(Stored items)
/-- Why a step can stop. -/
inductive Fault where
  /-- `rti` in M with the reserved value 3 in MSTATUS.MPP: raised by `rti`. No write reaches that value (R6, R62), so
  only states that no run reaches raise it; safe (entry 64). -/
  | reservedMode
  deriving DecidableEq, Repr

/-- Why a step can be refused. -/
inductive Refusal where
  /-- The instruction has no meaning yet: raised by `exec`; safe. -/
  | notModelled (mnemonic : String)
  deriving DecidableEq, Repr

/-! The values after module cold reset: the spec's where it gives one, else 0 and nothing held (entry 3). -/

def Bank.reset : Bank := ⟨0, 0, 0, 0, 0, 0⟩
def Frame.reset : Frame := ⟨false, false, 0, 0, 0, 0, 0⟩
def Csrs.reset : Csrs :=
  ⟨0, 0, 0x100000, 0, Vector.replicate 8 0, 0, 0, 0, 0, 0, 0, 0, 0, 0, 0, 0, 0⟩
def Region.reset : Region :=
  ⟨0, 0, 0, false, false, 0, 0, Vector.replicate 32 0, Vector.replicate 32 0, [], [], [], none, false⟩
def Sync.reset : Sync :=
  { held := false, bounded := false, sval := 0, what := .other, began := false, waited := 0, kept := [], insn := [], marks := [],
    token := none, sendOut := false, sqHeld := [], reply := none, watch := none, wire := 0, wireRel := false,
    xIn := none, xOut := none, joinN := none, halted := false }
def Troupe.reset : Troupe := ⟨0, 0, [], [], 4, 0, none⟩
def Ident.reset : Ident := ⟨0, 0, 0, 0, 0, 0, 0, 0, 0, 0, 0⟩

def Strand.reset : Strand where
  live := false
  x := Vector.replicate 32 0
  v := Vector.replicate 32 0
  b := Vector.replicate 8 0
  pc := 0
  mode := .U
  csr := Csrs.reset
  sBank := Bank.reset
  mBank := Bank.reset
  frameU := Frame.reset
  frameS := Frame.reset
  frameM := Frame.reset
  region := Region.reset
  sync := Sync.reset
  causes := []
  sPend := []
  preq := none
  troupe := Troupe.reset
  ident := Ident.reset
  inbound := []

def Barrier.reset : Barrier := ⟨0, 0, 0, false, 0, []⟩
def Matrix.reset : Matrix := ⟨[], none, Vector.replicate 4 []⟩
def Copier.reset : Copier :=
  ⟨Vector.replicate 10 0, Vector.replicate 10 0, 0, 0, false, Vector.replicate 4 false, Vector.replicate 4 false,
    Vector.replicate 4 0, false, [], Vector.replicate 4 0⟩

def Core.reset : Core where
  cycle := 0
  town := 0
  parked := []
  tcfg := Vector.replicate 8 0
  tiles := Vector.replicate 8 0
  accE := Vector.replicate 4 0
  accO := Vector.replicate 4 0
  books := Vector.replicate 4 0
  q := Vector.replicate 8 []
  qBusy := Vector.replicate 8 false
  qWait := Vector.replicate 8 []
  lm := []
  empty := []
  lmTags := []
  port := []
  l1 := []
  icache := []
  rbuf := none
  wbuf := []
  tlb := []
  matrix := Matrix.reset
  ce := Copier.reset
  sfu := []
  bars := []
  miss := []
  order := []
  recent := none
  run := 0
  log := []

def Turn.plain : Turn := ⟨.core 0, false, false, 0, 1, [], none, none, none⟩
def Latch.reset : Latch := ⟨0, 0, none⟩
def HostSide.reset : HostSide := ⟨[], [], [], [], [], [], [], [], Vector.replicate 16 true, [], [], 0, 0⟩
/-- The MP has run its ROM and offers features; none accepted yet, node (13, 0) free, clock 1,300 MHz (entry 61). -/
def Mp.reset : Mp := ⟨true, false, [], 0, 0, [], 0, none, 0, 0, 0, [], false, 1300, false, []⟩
* * *
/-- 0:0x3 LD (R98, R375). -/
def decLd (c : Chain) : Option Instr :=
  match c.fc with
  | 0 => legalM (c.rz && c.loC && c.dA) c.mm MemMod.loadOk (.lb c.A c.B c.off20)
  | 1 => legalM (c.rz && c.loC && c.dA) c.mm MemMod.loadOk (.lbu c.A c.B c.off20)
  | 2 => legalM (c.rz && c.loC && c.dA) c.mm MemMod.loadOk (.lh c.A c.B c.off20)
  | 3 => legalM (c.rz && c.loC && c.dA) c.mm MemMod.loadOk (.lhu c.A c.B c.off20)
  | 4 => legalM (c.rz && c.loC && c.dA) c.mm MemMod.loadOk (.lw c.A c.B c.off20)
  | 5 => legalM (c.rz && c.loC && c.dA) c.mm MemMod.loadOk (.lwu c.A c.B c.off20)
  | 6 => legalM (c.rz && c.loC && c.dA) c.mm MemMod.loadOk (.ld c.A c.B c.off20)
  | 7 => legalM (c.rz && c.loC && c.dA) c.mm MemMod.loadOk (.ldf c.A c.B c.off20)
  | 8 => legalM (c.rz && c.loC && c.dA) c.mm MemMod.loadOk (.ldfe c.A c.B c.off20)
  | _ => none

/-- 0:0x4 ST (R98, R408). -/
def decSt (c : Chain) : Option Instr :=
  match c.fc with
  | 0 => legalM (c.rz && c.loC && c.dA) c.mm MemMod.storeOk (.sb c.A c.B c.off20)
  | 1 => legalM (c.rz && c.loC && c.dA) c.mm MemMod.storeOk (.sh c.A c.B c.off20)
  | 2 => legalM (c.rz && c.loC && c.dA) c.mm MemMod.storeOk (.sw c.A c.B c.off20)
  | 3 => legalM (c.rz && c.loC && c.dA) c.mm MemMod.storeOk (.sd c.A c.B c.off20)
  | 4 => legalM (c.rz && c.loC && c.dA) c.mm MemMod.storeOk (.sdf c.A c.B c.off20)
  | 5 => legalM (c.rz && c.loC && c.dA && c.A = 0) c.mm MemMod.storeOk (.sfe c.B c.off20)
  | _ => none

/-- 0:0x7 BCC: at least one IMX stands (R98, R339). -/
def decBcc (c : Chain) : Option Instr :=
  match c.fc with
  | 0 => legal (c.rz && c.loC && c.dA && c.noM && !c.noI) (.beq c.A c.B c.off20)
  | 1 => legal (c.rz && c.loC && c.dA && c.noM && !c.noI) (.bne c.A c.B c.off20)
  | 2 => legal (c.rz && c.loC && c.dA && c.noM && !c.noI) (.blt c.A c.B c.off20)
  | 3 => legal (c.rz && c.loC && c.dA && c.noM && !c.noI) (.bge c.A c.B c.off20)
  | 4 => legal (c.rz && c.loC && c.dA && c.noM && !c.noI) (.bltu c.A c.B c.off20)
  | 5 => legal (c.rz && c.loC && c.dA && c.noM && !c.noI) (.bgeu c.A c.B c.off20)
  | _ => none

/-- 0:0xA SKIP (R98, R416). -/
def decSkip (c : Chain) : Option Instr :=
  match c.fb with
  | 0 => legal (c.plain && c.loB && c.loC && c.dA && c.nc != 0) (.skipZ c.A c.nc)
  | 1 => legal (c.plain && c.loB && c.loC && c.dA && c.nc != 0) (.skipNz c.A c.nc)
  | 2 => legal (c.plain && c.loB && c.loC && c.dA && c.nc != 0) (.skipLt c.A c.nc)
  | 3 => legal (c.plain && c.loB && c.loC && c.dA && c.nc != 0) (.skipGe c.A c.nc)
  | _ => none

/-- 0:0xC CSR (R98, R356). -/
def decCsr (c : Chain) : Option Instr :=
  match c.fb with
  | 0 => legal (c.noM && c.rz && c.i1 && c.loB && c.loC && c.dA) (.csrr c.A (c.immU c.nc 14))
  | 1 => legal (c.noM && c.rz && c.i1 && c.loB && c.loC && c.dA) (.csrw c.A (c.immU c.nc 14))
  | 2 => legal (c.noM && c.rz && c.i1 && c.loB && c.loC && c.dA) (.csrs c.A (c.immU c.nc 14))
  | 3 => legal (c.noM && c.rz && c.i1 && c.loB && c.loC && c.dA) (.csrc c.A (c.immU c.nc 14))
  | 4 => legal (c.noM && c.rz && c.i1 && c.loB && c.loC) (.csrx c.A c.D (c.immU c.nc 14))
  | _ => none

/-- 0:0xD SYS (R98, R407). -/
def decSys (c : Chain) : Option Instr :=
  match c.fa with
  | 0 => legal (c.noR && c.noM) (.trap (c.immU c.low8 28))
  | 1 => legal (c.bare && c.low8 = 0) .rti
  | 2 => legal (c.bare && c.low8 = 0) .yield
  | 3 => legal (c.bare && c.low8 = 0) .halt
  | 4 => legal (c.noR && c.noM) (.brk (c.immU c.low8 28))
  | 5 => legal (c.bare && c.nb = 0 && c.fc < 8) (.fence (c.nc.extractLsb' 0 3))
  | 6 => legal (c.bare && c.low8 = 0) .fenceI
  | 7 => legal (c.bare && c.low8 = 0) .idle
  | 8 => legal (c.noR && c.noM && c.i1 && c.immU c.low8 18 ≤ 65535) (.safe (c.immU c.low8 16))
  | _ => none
---
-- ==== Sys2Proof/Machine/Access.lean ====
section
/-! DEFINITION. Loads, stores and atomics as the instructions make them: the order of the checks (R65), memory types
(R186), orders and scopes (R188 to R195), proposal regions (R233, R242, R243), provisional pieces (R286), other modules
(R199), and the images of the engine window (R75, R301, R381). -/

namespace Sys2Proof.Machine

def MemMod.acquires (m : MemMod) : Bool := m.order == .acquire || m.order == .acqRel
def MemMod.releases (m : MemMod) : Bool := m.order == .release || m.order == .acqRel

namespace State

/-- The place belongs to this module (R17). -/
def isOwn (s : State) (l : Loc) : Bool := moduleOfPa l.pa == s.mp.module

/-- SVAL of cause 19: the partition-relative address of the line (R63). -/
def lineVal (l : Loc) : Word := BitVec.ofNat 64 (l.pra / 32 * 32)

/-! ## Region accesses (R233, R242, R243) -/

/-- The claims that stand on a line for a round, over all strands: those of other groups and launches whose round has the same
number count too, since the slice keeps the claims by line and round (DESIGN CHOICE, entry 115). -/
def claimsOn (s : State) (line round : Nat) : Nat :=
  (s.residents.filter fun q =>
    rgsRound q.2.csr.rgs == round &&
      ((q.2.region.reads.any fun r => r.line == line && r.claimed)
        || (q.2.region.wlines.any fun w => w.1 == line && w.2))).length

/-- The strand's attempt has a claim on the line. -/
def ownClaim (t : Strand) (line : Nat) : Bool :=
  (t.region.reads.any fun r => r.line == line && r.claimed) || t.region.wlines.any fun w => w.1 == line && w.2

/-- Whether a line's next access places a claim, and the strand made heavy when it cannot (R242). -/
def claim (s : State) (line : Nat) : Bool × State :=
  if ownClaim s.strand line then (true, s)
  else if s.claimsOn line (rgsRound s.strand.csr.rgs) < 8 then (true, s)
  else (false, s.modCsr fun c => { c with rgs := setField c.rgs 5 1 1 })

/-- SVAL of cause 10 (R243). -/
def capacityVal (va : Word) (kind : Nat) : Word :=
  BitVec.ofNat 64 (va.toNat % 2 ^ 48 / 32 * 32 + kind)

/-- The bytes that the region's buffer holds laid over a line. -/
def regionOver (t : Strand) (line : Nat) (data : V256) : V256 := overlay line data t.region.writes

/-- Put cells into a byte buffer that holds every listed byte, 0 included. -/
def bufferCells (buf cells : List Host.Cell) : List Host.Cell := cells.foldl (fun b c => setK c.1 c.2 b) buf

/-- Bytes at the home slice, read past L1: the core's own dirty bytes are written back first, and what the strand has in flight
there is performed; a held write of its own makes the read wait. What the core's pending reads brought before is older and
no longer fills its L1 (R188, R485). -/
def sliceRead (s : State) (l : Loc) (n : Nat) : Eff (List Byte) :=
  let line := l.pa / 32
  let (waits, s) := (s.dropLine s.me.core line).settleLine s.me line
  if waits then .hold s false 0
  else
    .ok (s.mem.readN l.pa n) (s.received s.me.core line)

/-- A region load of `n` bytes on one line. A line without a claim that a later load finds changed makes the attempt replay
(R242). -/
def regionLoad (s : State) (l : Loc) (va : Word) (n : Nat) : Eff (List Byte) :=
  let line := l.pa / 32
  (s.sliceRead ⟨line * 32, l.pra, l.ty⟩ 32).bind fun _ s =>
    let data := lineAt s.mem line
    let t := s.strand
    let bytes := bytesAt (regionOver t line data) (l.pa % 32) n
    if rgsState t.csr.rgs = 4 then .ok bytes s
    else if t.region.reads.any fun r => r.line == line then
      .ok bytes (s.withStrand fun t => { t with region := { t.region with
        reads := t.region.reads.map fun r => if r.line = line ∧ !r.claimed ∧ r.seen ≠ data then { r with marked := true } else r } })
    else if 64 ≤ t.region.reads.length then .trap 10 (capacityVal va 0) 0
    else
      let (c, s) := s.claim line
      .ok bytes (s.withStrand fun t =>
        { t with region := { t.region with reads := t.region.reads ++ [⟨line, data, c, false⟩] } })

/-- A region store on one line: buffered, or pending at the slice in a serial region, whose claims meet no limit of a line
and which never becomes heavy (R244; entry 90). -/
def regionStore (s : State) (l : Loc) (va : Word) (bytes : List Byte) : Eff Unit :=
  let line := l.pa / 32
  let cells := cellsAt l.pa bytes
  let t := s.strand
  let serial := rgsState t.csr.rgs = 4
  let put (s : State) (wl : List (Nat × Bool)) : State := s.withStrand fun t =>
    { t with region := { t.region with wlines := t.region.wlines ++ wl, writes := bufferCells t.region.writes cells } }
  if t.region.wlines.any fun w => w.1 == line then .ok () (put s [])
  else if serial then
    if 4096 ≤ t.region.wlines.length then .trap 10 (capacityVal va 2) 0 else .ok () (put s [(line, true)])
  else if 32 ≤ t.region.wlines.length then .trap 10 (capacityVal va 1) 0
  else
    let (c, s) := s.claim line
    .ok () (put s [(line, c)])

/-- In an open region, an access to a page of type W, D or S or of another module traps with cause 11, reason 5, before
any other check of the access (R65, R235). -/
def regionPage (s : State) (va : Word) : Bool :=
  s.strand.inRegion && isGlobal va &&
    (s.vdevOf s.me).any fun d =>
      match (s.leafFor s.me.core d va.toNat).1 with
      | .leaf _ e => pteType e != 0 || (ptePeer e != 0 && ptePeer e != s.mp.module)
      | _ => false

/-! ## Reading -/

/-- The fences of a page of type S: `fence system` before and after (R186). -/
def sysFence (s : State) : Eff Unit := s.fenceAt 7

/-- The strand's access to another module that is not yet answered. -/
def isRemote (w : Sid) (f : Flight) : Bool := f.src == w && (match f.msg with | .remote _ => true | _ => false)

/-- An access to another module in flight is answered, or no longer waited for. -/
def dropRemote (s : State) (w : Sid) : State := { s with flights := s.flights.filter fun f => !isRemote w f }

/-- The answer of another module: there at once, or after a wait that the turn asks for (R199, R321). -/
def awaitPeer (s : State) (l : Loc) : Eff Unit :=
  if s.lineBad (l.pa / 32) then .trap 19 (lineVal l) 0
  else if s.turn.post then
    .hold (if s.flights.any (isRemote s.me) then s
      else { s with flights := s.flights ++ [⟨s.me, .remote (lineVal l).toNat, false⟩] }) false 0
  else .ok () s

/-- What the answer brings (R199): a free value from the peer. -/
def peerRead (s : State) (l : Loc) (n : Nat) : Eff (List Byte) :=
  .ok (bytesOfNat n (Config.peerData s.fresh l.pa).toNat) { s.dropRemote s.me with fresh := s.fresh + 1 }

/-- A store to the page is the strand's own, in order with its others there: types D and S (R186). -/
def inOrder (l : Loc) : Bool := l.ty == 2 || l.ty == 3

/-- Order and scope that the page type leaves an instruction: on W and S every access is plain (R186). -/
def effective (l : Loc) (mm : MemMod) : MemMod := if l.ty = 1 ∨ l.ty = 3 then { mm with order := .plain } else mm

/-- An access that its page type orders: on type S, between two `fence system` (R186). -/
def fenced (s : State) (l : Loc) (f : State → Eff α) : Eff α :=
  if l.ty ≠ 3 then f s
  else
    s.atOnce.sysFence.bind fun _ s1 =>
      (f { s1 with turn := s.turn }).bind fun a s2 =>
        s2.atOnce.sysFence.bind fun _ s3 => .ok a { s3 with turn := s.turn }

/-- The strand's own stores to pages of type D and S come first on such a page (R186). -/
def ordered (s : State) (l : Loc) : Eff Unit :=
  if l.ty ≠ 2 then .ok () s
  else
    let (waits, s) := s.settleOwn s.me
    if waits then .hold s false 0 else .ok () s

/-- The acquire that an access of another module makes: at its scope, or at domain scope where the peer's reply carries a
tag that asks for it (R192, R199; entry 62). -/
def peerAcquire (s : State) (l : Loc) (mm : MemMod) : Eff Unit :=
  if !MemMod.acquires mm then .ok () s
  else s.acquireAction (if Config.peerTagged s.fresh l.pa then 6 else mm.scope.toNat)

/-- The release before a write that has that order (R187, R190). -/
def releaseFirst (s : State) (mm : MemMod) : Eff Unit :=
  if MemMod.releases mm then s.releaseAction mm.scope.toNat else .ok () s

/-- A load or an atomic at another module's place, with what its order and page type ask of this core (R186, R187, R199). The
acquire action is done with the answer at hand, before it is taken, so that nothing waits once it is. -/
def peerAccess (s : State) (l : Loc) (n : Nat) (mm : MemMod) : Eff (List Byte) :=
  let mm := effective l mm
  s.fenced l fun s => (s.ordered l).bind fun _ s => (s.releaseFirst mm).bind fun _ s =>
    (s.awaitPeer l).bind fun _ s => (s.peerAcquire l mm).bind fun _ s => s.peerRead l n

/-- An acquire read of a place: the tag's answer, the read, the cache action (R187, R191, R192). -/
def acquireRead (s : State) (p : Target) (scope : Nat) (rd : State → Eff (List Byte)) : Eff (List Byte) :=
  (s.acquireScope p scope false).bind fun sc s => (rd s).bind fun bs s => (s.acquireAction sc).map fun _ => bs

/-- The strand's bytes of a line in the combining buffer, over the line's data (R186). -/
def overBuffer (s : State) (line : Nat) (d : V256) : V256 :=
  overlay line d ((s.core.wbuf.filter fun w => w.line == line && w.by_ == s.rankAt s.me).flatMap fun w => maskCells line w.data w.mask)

YOUR TASK:
Output only an exact transcription of the lines above from the one with "can stop. -/" up to and including the one with "def Copier.reset : Copier".

YOUR RESPONSE:
/-- Why a step can stop. -/
inductive Fault where
  /-- `rti` in M with the reserved value 3 in MSTATUS.MPP: raised by `rti`. No write reaches that value (R6, R62), so
  only states that no run reaches raise it; safe (entry 64). -/
  | reservedMode
  deriving DecidableEq, Repr

/-- Why a step can be refused. -/
inductive Refusal where
  /-- The instruction has no meaning yet: raised by `exec`; safe. -/
  | notModelled (mnemonic : String)
  deriving DecidableEq, Repr

/-! The values after module cold reset: the spec's where it gives one, else 0 and nothing held (entry 3). -/

def Bank.reset : Bank := ⟨0, 0, 0, 0, 0, 0⟩
def Frame.reset : Frame := ⟨false, false, 0, 0, 0, 0, 0⟩
def Csrs.reset : Csrs :=
  ⟨0, 0, 0x100000, 0, Vector.replicate 8 0, 0, 0, 0, 0, 0, 0, 0, 0, 0, 0, 0, 0⟩
def Region.reset : Region :=
  ⟨0, 0, 0, false, false, 0, 0, Vector.replicate 32 0, Vector.replicate 32 0, [], [], [], none, false⟩
def Sync.reset : Sync :=
  { held := false, bounded := false, sval := 0, what := .other, began := false, waited := 0, kept := [], insn := [], marks := [],
    token := none, sendOut := false, sqHeld := [], reply := none, watch := none, wire := 0, wireRel := false,
    xIn := none, xOut := none, joinN := none, halted := false }
def Troupe.reset : Troupe := ⟨0, 0, [], [], 4, 0, none⟩
def Ident.reset : Ident := ⟨0, 0, 0, 0, 0, 0, 0, 0, 0, 0, 0⟩

def Strand.reset : Strand where
  live := false
  x := Vector.replicate 32 0
  v := Vector.replicate 32 0
  b := Vector.replicate 8 0
  pc := 0
  mode := .U
  csr := Csrs.reset
  sBank := Bank.reset
  mBank := Bank.reset
  frameU := Frame.reset
  frameS := Frame.reset
  frameM := Frame.reset
  region := Region.reset
  sync := Sync.reset
  causes := []
  sPend := []
  preq := none
  troupe := Troupe.reset
  ident := Ident.reset
  inbound := []

def Barrier.reset : Barrier := ⟨0, 0, 0, false, 0, []⟩
def Matrix.reset : Matrix := ⟨[], none, Vector.replicate 4 []⟩
def Copier.reset : Copier :=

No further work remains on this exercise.